My sister and I cleaned up, or rather she did and I sat down to write, the way I knew she’d prefer it; she’s the neat freak, I’m the slob, though nobody other than my family has ever called me this. The way family defines you is unique, stifling, frequently wrong, but never entirely unshakeable. As we worked we marveled, patting ourselves on the back, at how well the party had gone. The food was perfect, pock-marked eggs and all, and we’d made just the right amount. Nobody squabbled; everyone, including our folks, had been on their best behavior.

“Yeah, that won’t last,” my sister said sourly, and I knew what she meant—and was sorry that she, living only 10 minutes away compared to my two time zones apart, had to deal with it far more frequently than I did.

Listening to my parents have a conversation is like listening to a popular song that isn’t very good. This again? Why do people like this crap, and why do I have to constantly be subjected to it? My father has never quite gotten the idea that conversation is a dialogue and not a series of alternating soliloquys. He makes statements when he talks, and doesn’t need much in the way of feedback other than to know that you’re listening. My mother picks one word out of everything she hears and attacks that word regardless of the context. Heaven forbid my father should say, for example, the word “education,” because then she will launch into the most vitriolic anti-intellectual rant a self-made working-class hero ever embarked upon—even if the context was a description of a terrible accident he saw on the news involving a drivers’ ed vehicle. Eh, scratch that comparison; their conversations are actually like two familiar songs playing at the same time, neither of which you especially want to hear again, and certainly not together; instead of harmony, there’s cacophony.

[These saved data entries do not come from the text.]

/-- A task bound to a cay, its kernel's code and constants and its argument block in hand. -/
def State.bindCay (s : State) (r : CayRef) (t : Nat) (code data args : List (BitVec 8)) : State :=
  let x := s.task t
  let c0 := s.cay r
  let zero := c0.lastCtx != some x.ctx
  let s0 := if zero then s.bump .cayLsZeroCnt r.island 1 (1 + r.cay) else s
  let c1 := if zero then { c0 with ls := [] } else c0
  let c2 := (c1.lsWrite x.hdr.dataLs data).lsWrite x.argsLs args
  let buf := match x.mask with | some m => c2.lsRead m.addr (maskBytes m) | none => []
  let c3 : Cay := { c2 with
    lastCtx := some x.ctx, istore := code, kernel := some (x.ctx, x.kernel), vecInvalid := false
    clock := if c2.clock = 0 then 1 else c2.clock
    tasks := c2.tasks ++ [CayTask.mk t x.hdr.threads x.hdr.codeLen buf] }
  let c4 := (c3.freeThreads.take x.hdr.threads).foldl (fun y i => y.setThr i { Thread.reset with bound := true, task := t, st := .ready, pc := x.hdr.entry }) c3
  let c5 := x.arrays.foldl (fun y a => y.setArr a ((y.arr a).take t)) c4
  let s1 := s0.setCay r (if c5.clock = 2 then c5.schedule else c5)
  let s2 := x.arrays.foldl (fun u a =>
    (((u.setFld .arrCaptCause 0 r.island (arrUnit r a)).setFld .arrCaptRow 0 r.island (arrUnit r a)).setFld .arrCaptCol 0 r.island (arrUnit r a)).setFld
      .arrCaptKidx 0 r.island (arrUnit r a)) s1
  let s3 : State := { s2 with mems := Tbl.upd memDef s2.mems r.island (fun m => { m with tested := false }) }
  s3.setTask t { x with st := .running, bound := x.bound ++ [cayKey r], live := x.live ++ [cayKey r] }

/-- TASK_BIND: the code, constants and arguments are read, and the task is bound; a failed read ends it. -/
def State.bindTask (s : State) (r : CayRef) (t : Nat) : State :=
  if !s.mayBind r t then s
  else
    let x := s.task t
    let o := ReadOwner.op 2 (t * 8192 + cayKey r)
    let fail (d : DvaRead) : State := let e := (s.dropReads o).readEnd x.ctx 0 r.island d; e.1.failTask t e.2.1 e.2.2
    match s.dvaRead x.ctx (x.kernel + x.hdr.codeOff) x.hdr.codeLen o false with
    | .wait u => u
    | .ok code =>
      match s.dvaRead x.ctx (x.kernel + x.hdr.dataOff) x.hdr.dataLen o false with
      | .wait u => u
      | .ok data =>
        match s.dvaRead x.ctx x.args x.argsLen o false with
        | .wait u => u
        | .ok args => (s.dropReads o).bindCay r t code data args
        | d => fail d
      | d => fail d
    | d => fail d

/-! ### The end of a task (R179) -/

/-- Nothing of the task is left on a cay: no thread, queued entry or copy. -/
def Cay.clearOf (c : Cay) (t : Nat) : Bool :=
  (List.range 8).all (fun i => !((c.thr i).bound && (c.thr i).task == t)) && (List.range 6).all (fun e => (c.queue e).all (fun q => q.task != t)) &&
    c.copies.all (fun j => j.task != t)

/-- Cays the task is to run on. -/
def Task.places (x : Task) : Nat := ((List.range 24).filter (fun i => bit x.islands i)).length * (x.caysM1 + 1)

/-- A table of sums with one more entry added in. -/
def addSum (l : List TagSum) (k : Nat) (v : StatSum) : List TagSum :=
  if l.any (fun e => e.tag == k) then
    l.map (fun e => if e.tag = k then ⟨k, e.sqerr + v.sqerr, e.count + v.count, satAdd32 e.sat v.sat, satAdd32 e.zruns v.zruns⟩ else e)
  else l ++ [⟨k, v.sqerr, v.count, v.sat, v.zruns⟩]

/-- The statistics a task's arrays on a cay gathered, added to the task's (R300, R301). -/
def Task.gather (x : Task) (c : Cay) (t : Nat) : Task :=
  (List.range 4).foldl (fun y a =>
    if (c.arr a).task = some t then
      { y with sums := (c.arr a).stats.foldl (fun l e => addSum l e.1 e.2) y.sums, chans := (c.arr a).chan.foldl (fun l e => addSum l e.1 e.2) y.chans }
    else y) x

/-- The task leaves a cay: its arrays' configurations end with it (R102). -/
def Cay.release (c : Cay) (t : Nat) : Cay :=
  let c1 := (List.range 4).foldl (fun y a => if (y.arr a).task = some t then y.setArr a { y.arr a with task := none, cfg := none } else y) c
  { c1 with tasks := c1.tasks.filter (fun k => k.task != t) }

/-- TASK_END takes place: every thread has ended and all queued work and copies are complete, everywhere, or the task has failed (R179). -/
def State.mayEnd (s : State) (t : Nat) : Bool :=
  let x := s.task t
  x.st != .ended && (x.status != 0 || x.bound.length == x.places) && x.live.all (fun k => (s.cay (cayOfKey k)).clearOf t)

/-- A speculative task marked for discard ends with "discarded" (R217). -/
def Task.finish (x : Task) : Task := { x with st := .ended, live := [], status := if x.status = 0 ∧ x.discard then St.discarded else x.status }

/-- The check of a task's conversion statistics against limits (R302): bit 31 of the detail for the saturation limit, bit 30 for the error
limit, or 0 (R306). -/
def quantCheck (limits : Nat × Nat) (x : Task) : Nat :=
  let sq := (x.sums.map (fun e => e.sqerr)).sum
  let n := (x.sums.map (fun e => e.count)).sum
  (if limits.1 < x.sat then 2 ^ 31 else 0) + (if n * limits.2 < sq then 2 ^ 30 else 0)

/-- A context's limits as they stand. -/
def State.quantLimits (s : State) (ctx : Nat) : Nat × Nat := (s.fld .qntSatLimit ctx, s.fld .qntErrLimit ctx)

/-- A speculative task of a stream that exceeds the limits where STREAM_CHECK asks for it ends with "calibration exceeded" (R305). -/
def State.streamCheck (s : State) (x : Task) : Task :=
  let d := quantCheck (s.quantLimits x.ctx) x
  if x.spec ∧ x.origin = .record ∧ x.status = 0 ∧ s.fld .qntCtlStreamCheck x.ctx = 1 ∧ s.fld .qntCtlForce x.ctx = 0 ∧ d ≠ 0 then
    { x with status := St.calibration, detail := d }
  else x

/-- The task ends and reaches its commit point; a record's entry reaches it with it (R216). -/
def State.endTask (s : State) (t : Nat) : State :=
  if !s.mayEnd t then s
  else
    let x := s.task t
    let y := x.live.foldl (fun y k => y.gather (s.cay (cayOfKey k)) t) x
    let s1 := x.live.foldl (fun u k => u.setCay (cayOfKey k) ((u.cay (cayOfKey k)).release t)) s
    let z := s.streamCheck y.finish
    let s2 := s1.setTask t z
    match z.origin with
    | .record =>
      let s3 := s2.modEntry z.ctx z.stream z.seq (fun e => { e with invalid := e.invalid || (z.invalid && z.status == 0), sat := e.sat || z.sat != 0 })
      s3.reach z.ctx z.stream z.seq z.status z.detail
    | _ => s2

/-! ### Statistics at a task's commit (R300, R301) -/

/-- A value written through a context's translation by a harbour die; a fault is counted and nothing is written (log entry 21). -/
def State.dieWrite (s : State) (ctx dva : Nat) (bs : List (BitVec 8)) : State :=
  match s.writeDva ctx dva bs with
  | .ok u => u
  | .error e => s.noteFault ctx e.1 6 0 e.2

/-- The statistics entry of one tag (R300). -/
def State.commitTag (s : State) (ctx step : Nat) (e : TagSum) : State :=
  let a := s.fld64 .qntStatsBaseLoBase .qntStatsBaseHiBase ctx + 32 * (e.tag % 4096)
  match s.readDva ctx a 32 with
  | .error f => s.noteFault ctx f.1 6 0 f.2
  | .ok old =>
    let tag := leAt old 0x18 4
    let stp := leAt old 0x1C 4
    let same := tag == e.tag && stp == step
    let sq := if same then leAt old 0 8 else 0
    let cn := if same then leAt old 8 8 else 0
    let sa := if same then leAt old 16 4 else 0
    let zr := if same then leAt old 20 4 else 0
    let s1 := s.dieWrite ctx a (leBytes 8 (sq + e.sqerr) ++ leBytes 8 (cn + e.count) ++ leBytes 4 (satAdd32 sa e.sat) ++ leBytes 4 (satAdd32 zr e.zruns) ++
      leBytes 4 e.tag ++ leBytes 4 step)
    if !same ∧ stp = step ∧ tag ≠ e.tag then (s1.bump .qntStatCollide ctx).raise 0x24 ctx 2 else s1

/-- The statistics entry of one channel (R301). -/
def State.commitChan (s : State) (ctx : Nat) (e : TagSum) : State :=
  let a := s.fld64 .qntChanBaseLoBase .qntChanBaseHiBase ctx + 16 * e.tag
  match s.readDva ctx a 16 with
  | .error f => s.noteFault ctx f.1 6 0 f.2
  | .ok old =>
    s.dieWrite ctx a (leBytes 8 (leAt old 0 8 + e.sqerr) ++ leBytes 4 (satAdd32 (leAt old 8 4) e.count) ++ leBytes 4 (satAdd32 (leAt old 12 4) e.sat))

/-- A task's statistics at its commit; a discarded task writes none. -/
def State.commitStats (s : State) (x : Task) : State :=
  x.chans.foldl (fun u e => u.commitChan x.ctx e) (x.sums.foldl (fun u e => u.commitTag x.ctx x.step e) s)

/-! ### Speculative tasks at their commit (R155, R156) -/

/-- A task's shadowed writes become visible as a whole, on every island (R155). -/
def State.specCommit (s : State) (t : Nat) : State :=
  let s1 := (List.range 24).foldl (fun u i => u.shadowCommit i t) s
  s1.setTask t { s1.task t with applied := true }

/-- A task's shadowed writes vanish (R156). -/
def State.specDiscard (s : State) (t : Nat) : State :=
  let s1 := (List.range 24).foldl (fun u i => u.shadowDrop i t) s
  s1.setTask t { s1.task t with applied := true }

/-- A task that has ended commits: shadowed writes and statistics, or nothing of either where it failed or was discarded (R217, R300). -/
def State.settle (s : State) (t : Nat) (commit : Bool) : State :=
  let x := s.task t
  if x.applied then s
  else if commit && x.status == 0 then (s.specCommit t).commitStats x else s.specDiscard t

/-- A task is forgotten once its outcome is fixed. -/
def State.dropTaskRec (s : State) (t : Nat) : State := { s with tasks := Tbl.set taskDef s.tasks t Task.reset }

end Sys2Proof.Machine
end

And yet sometimes maybe that beats silence.

Reading what I’ve written, I know I haven’t done justice to these two people. My parents are hard-working, responsible, intelligent, interesting, and thoroughly decent human beings, and as non-ideal as it was, theirs was still far from making anyone’s lists of worst marriages in history. And come on, they did stay together. There must be something to that. Damned if I can figure out what it is, but I guess I’m not supposed to figure it out. That there can still be unfathomable mysteries after so much time—maybe that’s as good a takeaway as any.